AIM OF THE EXERCISE = Retype the entries below word for word, leaving none out.

DATA FOR THIS EXERCISE =
/-- The inputs of a block. -/
def State.updInputs (s : State) (r : Rec) (b : Nat) : Except MemErr (Inputs × State) := do
  let (w, s) ← s.updRead 3 (updAddr r 8) (updAddr r 14) b (some (updAddr r 20))
  let (m, s) ← if updKind r ≥ 1 then s.updRead 2 (updAddr r 26) (updAddr r 32) b none else .ok ([], s)
  let (v, s) ← if updKind r = 2 then s.updRead 2 (updAddr r 38) (updAddr r 44) b none else .ok ([], s)
  let (g, s) ← s.updRead 2 (updAddr r 50) (updAddr r 56) b none
  .ok ({ w := w, m := m, v := v, g := g }, s)

/-- Why an entry stops: an access that could not be made, or a scale-table entry that does not match its complement. -/
inductive UpdErr where
  | mem (e : MemErr)
  | scale
  deriving DecidableEq, Repr

/-- One output of a block: the store (R219), counted and gathered. -/
def State.updStore (s : State) (a : UpdAcc) (f va sa b : Nat) (ma : Option Nat) (out subs : Nat) (st : Stored) : UpdAcc × State × Option UpdErr :=
  let (s, e) := s.updWrite f va sa b ma st
  (a.take out f subs st, s, e.map .mem)

/-- The working copy of a block; a scale-table entry that does not match its complement keeps it from storing (R43) and stops the unit with
cause 1 (Table 13.3). (log 130: DEDUCED) -/
def State.updWorkingCopy (s : State) (r : Rec) (index b : Nat) (a : UpdAcc) (st : Stored) : UpdAcc × State × Option UpdErr :=
  if !updWorking r then (a, s, none)
  else match s.expRule false (bits (le r 0 4) 28 27) (bits (le r 0 4) 11 0) with
    | none => (a, s, some .scale)
    | some rule =>
      let row := le r 90 4 + b
      let xs := st.elems.map fun (x : Option Int) => x.map fun m => Exact.ofInt m st.exp
      let k := storeBlock 1 rule true (fun i => s.draw 5 (4 * index + 3) row i) none xs
      s.updStore a 1 (updAddr r 62) (updAddr r 68) b none 3 0 k

/-- One block of an entry (R217 to R221). -/
def State.updBlock (s : State) (r h : Rec) (index b : Nat) (a : UpdAcc) : UpdAcc × State × Option UpdErr :=
  match s.updInputs r b with
  | .error e => (a, s, some (.mem e))
  | .ok (x, s) =>
    let zero := s.zeroPolicy
    let kind := updKind r
    let row := le r 90 4 + b
    let us := fun (out i : Nat) => s.draw 5 (4 * index + out) row i
    let none' : Stored := ⟨[], 0, 0, 0, 0⟩
    let m := if kind ≥ 1 then storeBlock 2 .fit true (us 1) none (newMoment1 kind h zero x) else none'
    let v := if kind = 2 then storeBlock 2 .fit true (us 2) none (newMoment2 h zero x) else none'
    let w := storeBlock 3 .fit true (us 0) none (newMaster kind h zero x m v)
    let subs := if zero then (((x.w ++ x.m ++ x.v ++ x.g).filter fun o => o.man.isNone).length) else 0
    let a := { a with elements := a.elements + 64, weights := a.weights.feedBlock w subs, gradient := a.gradient.merge (gradStored x.g),
                      update := a.update.merge (diffStored x.w w zero) }
    let (a, s, e) := if kind ≥ 1 then s.updStore a 2 (updAddr r 26) (updAddr r 32) b none 1 0 m else (a, s, none)
    if e.isSome then (a, s, e)
    else
      let (a, s, e) := if kind = 2 then s.updStore a 2 (updAddr r 38) (updAddr r 44) b none 2 0 v else (a, s, none)
      if e.isSome then (a, s, e)
      else
        let (a, s, e) := s.updStore a 3 (updAddr r 8) (updAddr r 14) b (some (updAddr r 20)) 0 subs w
        if e.isSome then (a, s, e) else s.updWorkingCopy r index b a w

/-- Digest records of the tiles under way: 4,096 elements of each output (R232). -/
def State.updDigest (s : State) (d entry tile : Nat) (a : UpdAcc) : UpdAcc × State :=
  ({ a with tiles := [] }, a.tiles.foldl (fun (s : State) t => s.digest (96 + d) entry 0xFF t.1 tile 0 t.2.1 (tileStatus t.2.2.2 t.2.2.1)) s)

RESPONSE BELOW =
/-- The inputs of a block. -/
def State.updInputs (s : State) (r : Rec) (b : Nat) : Except MemErr (Inputs × State) := do
  let (w, s) ← s.updRead 3 (updAddr r 8) (updAddr r 14) b (some (updAddr r 20))
  let (m, s) ← if updKind r ≥ 1 then s.updRead 2 (updAddr r 26) (updAddr r 32) b none else .ok ([], s)
  let (v, s) ← if updKind r = 2 then s.updRead 2 (updAddr r 38) (updAddr r 44) b none else .ok ([], s)
  let (g, s) ← s.updRead 2 (updAddr r 50) (updAddr r 56) b none
  .ok ({ w := w, m := m, v := v, g := g }, s)

/-- Why an entry stops: an access that could not be made, or a scale-table entry that does not match its complement. -/
inductive UpdErr where
  | mem (e : MemErr)
  | scale
  deriving DecidableEq, Repr

/-- One output of a block: the store (R219), counted and gathered. -/
def State.updStore (s : State) (a : UpdAcc) (f va sa b : Nat) (ma : Option Nat) (out subs : Nat) (st : Stored) : UpdAcc × State × Option UpdErr :=
  let (s, e) := s.updWrite f va sa b ma st
  (a.take out f subs st, s, e.map .mem)

/-- The working copy of a block; a scale-table entry that does not match its complement keeps it from storing (R43) and stops the unit with
cause 1 (Table 13.3). (log 130: DEDUCED) -/
def State.updWorkingCopy (s : State) (r : Rec) (index b : Nat) (a : UpdAcc) (st : Stored) : UpdAcc × State × Option UpdErr :=
  if !updWorking r then (a, s, none)
  else match s.expRule false (bits (le r 0 4) 28 27) (bits (le r 0 4) 11 0) with
    | none => (a, s, some .scale)
    | some rule =>
      let row := le r 90 4 + b
      let xs := st.elems.map fun (x : Option Int) => x.map fun m => Exact.ofInt m st.exp
      let k := storeBlock 1 rule true (fun i => s.draw 5 (4 * index + 3) row i) none xs
      s.updStore a 1 (updAddr r 62) (updAddr r 68) b none 3 0 k

/-- One block of an entry (R217 to R221). -/
def State.updBlock (s : State) (r h : Rec) (index b : Nat) (a : UpdAcc) : UpdAcc × State × Option UpdErr :=
  match s.updInputs r b with
  | .error e => (a, s, some (.mem e))
  | .ok (x, s) =>
    let zero := s.zeroPolicy
    let kind := updKind r
    let row := le r 90 4 + b
    let us := fun (out i : Nat) => s.draw 5 (4 * index + out) row i
    let none' : Stored := ⟨[], 0, 0, 0, 0⟩
    let m := if kind ≥ 1 then storeBlock 2 .fit true (us 1) none (newMoment1 kind h zero x) else none'
    let v := if kind = 2 then storeBlock 2 .fit true (us 2) none (newMoment2 h zero x) else none'
    let w := storeBlock 3 .fit true (us 0) none (newMaster kind h zero x m v)
    let subs := if zero then (((x.w ++ x.m ++ x.v ++ x.g).filter fun o => o.man.isNone).length) else 0
    let a := { a with elements := a.elements + 64, weights := a.weights.feedBlock w subs, gradient := a.gradient.merge (gradStored x.g),
                      update := a.update.merge (diffStored x.w w zero) }
    let (a, s, e) := if kind ≥ 1 then s.updStore a 2 (updAddr r 26) (updAddr r 32) b none 1 0 m else (a, s, none)
    if e.isSome then (a, s, e)
    else
      let (a, s, e) := if kind = 2 then s.updStore a 2 (updAddr r 38) (updAddr r 44) b none 2 0 v else (a, s, none)
      if e.isSome then (a, s, e)
      else
        let (a, s, e) := s.updStore a 3 (updAddr r 8) (updAddr r 14) b (some (updAddr r 20)) 0 subs w
        if e.isSome then (a, s, e) else s.updWorkingCopy r index b a w

/-- Digest records of the tiles under way: 4,096 elements of each output (R232). -/
def State.updDigest (s : State) (d entry tile : Nat) (a : UpdAcc) : UpdAcc × State :=
  ({ a with tiles := [] }, a.tiles.foldl (fun (s : State) t => s.digest (96 + d) entry 0xFF t.1 tile 0 t.2.1 (tileStatus t.2.2.2 t.2.2.1)) s)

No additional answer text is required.